[Exercise materials Boundary: Start]
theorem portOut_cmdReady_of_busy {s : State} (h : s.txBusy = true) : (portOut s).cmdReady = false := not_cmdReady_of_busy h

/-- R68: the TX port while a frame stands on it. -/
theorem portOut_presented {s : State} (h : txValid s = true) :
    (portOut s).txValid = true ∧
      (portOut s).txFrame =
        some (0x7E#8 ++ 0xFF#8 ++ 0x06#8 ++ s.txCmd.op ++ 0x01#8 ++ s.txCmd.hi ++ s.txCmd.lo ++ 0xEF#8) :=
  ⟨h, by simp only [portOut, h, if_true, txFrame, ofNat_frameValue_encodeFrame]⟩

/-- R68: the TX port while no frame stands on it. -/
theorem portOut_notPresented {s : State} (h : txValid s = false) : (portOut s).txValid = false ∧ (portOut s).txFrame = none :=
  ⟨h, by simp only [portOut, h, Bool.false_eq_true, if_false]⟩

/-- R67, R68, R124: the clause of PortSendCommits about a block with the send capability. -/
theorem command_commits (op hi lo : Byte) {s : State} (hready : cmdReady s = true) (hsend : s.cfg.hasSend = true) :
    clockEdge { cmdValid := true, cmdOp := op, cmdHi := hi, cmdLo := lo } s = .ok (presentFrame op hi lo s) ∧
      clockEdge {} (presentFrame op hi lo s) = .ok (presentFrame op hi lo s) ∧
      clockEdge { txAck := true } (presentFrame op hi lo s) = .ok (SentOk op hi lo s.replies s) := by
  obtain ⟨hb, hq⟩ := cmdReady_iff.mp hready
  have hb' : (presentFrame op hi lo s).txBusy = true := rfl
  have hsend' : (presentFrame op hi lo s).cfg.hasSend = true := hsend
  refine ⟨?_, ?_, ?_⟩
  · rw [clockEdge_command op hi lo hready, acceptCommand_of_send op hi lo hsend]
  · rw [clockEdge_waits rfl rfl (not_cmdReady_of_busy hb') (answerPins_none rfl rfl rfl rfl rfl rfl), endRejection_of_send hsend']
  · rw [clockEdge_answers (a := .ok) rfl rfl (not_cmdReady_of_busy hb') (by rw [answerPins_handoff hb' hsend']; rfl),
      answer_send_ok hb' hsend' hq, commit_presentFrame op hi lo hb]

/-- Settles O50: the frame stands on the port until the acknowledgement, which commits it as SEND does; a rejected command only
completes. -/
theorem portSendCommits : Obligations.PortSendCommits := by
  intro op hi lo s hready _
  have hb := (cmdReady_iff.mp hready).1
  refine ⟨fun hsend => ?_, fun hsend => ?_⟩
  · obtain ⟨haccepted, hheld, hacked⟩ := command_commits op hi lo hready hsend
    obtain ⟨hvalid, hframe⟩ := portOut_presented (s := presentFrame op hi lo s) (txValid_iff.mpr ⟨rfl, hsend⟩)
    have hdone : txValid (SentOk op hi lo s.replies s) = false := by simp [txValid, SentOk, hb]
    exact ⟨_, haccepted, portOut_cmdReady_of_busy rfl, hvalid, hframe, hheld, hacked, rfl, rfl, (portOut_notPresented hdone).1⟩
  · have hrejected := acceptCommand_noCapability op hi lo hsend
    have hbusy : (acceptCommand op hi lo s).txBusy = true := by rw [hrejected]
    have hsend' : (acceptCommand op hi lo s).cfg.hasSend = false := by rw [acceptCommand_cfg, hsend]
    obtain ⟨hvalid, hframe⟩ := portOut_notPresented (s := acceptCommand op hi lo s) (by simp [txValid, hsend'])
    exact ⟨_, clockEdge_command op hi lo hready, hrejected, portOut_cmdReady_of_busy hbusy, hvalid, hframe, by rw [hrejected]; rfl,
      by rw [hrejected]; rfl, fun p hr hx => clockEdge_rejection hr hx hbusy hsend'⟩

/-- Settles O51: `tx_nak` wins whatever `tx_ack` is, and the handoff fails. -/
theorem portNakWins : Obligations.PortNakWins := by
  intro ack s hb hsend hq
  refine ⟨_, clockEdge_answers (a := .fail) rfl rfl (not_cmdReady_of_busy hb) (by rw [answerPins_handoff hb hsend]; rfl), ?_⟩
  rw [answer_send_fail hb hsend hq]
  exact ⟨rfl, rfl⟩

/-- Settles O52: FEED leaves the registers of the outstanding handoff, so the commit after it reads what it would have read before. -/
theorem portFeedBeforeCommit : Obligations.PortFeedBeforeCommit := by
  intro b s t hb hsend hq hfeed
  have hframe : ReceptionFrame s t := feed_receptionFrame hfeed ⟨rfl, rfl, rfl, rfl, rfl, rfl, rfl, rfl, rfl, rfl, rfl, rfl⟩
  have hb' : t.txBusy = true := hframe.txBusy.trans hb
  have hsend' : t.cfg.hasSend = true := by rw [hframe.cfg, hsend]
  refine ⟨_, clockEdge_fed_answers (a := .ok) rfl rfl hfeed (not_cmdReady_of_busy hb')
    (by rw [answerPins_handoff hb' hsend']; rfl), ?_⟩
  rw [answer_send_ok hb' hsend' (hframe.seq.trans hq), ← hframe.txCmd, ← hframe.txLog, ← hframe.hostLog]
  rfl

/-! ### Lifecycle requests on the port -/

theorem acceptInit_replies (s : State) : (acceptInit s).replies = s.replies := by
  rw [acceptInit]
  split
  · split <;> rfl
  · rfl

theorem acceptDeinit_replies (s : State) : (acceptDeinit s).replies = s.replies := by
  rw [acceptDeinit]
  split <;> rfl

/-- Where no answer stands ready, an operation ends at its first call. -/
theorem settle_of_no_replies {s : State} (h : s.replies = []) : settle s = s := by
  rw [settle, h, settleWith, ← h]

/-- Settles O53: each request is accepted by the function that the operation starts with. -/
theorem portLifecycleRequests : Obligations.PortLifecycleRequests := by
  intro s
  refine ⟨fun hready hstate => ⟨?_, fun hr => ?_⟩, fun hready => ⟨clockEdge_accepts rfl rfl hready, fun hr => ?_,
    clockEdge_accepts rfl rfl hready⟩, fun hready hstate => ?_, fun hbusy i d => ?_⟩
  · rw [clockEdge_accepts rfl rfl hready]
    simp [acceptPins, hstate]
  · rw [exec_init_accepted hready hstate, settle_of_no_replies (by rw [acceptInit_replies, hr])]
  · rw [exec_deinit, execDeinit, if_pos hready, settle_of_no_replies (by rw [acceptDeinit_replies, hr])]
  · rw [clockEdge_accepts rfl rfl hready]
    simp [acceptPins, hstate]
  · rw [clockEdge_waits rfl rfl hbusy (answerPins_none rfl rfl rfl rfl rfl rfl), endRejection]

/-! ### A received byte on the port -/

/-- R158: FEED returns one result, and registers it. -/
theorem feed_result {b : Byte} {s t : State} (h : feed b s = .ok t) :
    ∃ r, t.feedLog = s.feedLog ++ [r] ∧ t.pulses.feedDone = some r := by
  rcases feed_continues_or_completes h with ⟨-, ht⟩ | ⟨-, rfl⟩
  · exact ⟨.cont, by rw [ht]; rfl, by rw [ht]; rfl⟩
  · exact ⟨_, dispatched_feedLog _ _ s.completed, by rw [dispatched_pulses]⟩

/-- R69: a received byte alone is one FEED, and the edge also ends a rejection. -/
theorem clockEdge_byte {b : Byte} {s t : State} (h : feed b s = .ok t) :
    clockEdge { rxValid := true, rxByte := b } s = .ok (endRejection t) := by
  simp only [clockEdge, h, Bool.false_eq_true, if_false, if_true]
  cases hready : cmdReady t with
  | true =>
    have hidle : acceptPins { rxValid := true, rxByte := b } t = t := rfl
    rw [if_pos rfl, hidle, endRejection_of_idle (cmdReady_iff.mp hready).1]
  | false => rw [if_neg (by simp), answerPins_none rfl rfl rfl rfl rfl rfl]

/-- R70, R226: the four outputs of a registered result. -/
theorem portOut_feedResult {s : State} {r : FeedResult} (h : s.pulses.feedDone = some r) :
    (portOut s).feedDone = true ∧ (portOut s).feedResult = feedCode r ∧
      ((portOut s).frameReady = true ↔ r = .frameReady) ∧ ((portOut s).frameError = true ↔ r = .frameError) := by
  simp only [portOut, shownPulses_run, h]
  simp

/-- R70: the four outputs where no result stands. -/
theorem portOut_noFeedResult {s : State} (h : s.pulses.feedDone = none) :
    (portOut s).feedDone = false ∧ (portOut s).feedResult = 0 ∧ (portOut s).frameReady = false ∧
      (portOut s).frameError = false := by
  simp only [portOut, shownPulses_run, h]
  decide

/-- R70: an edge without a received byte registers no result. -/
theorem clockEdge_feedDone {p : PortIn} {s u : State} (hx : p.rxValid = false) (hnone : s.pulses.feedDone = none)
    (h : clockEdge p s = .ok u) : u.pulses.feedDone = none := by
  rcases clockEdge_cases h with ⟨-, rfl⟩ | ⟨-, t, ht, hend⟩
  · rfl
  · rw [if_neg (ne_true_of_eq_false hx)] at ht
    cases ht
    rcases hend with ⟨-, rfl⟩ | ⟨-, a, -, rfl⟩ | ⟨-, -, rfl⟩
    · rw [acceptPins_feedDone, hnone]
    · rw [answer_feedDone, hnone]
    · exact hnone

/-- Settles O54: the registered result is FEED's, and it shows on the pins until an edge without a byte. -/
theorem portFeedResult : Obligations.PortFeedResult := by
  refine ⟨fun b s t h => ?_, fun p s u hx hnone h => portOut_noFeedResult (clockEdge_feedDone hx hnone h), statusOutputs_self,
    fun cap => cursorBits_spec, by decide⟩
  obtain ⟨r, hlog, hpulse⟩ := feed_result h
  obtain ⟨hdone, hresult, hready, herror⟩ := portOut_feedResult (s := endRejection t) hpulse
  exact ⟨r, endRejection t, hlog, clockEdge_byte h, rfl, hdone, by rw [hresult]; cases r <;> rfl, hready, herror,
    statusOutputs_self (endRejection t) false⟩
[Exercise materials Boundary: End]
▶ Your instructions:
Copy out the lines above word for word, stopping after the line containing "hi lo hsend]".

▶ Solution for this exercise:
theorem portOut_cmdReady_of_busy {s : State} (h : s.txBusy = true) : (portOut s).cmdReady = false := not_cmdReady_of_busy h

/-- R68: the TX port while a frame stands on it. -/
theorem portOut_presented {s : State} (h : txValid s = true) :
    (portOut s).txValid = true ∧
      (portOut s).txFrame =
        some (0x7E#8 ++ 0xFF#8 ++ 0x06#8 ++ s.txCmd.op ++ 0x01#8 ++ s.txCmd.hi ++ s.txCmd.lo ++ 0xEF#8) :=
  ⟨h, by simp only [portOut, h, if_true, txFrame, ofNat_frameValue_encodeFrame]⟩

/-- R68: the TX port while no frame stands on it. -/
theorem portOut_notPresented {s : State} (h : txValid s = false) : (portOut s).txValid = false ∧ (portOut s).txFrame = none :=
  ⟨h, by simp only [portOut, h, Bool.false_eq_true, if_false]⟩

/-- R67, R68, R124: the clause of PortSendCommits about a block with the send capability. -/
theorem command_commits (op hi lo : Byte) {s : State} (hready : cmdReady s = true) (hsend : s.cfg.hasSend = true) :
    clockEdge { cmdValid := true, cmdOp := op, cmdHi := hi, cmdLo := lo } s = .ok (presentFrame op hi lo s) ∧
      clockEdge {} (presentFrame op hi lo s) = .ok (presentFrame op hi lo s) ∧
      clockEdge { txAck := true } (presentFrame op hi lo s) = .ok (SentOk op hi lo s.replies s) := by
  obtain ⟨hb, hq⟩ := cmdReady_iff.mp hready
  have hb' : (presentFrame op hi lo s).txBusy = true := rfl
  have hsend' : (presentFrame op hi lo s).cfg.hasSend = true := hsend
  refine ⟨?_, ?_, ?_⟩
  · rw [clockEdge_command op hi lo hready, acceptCommand_of_send op hi lo hsend]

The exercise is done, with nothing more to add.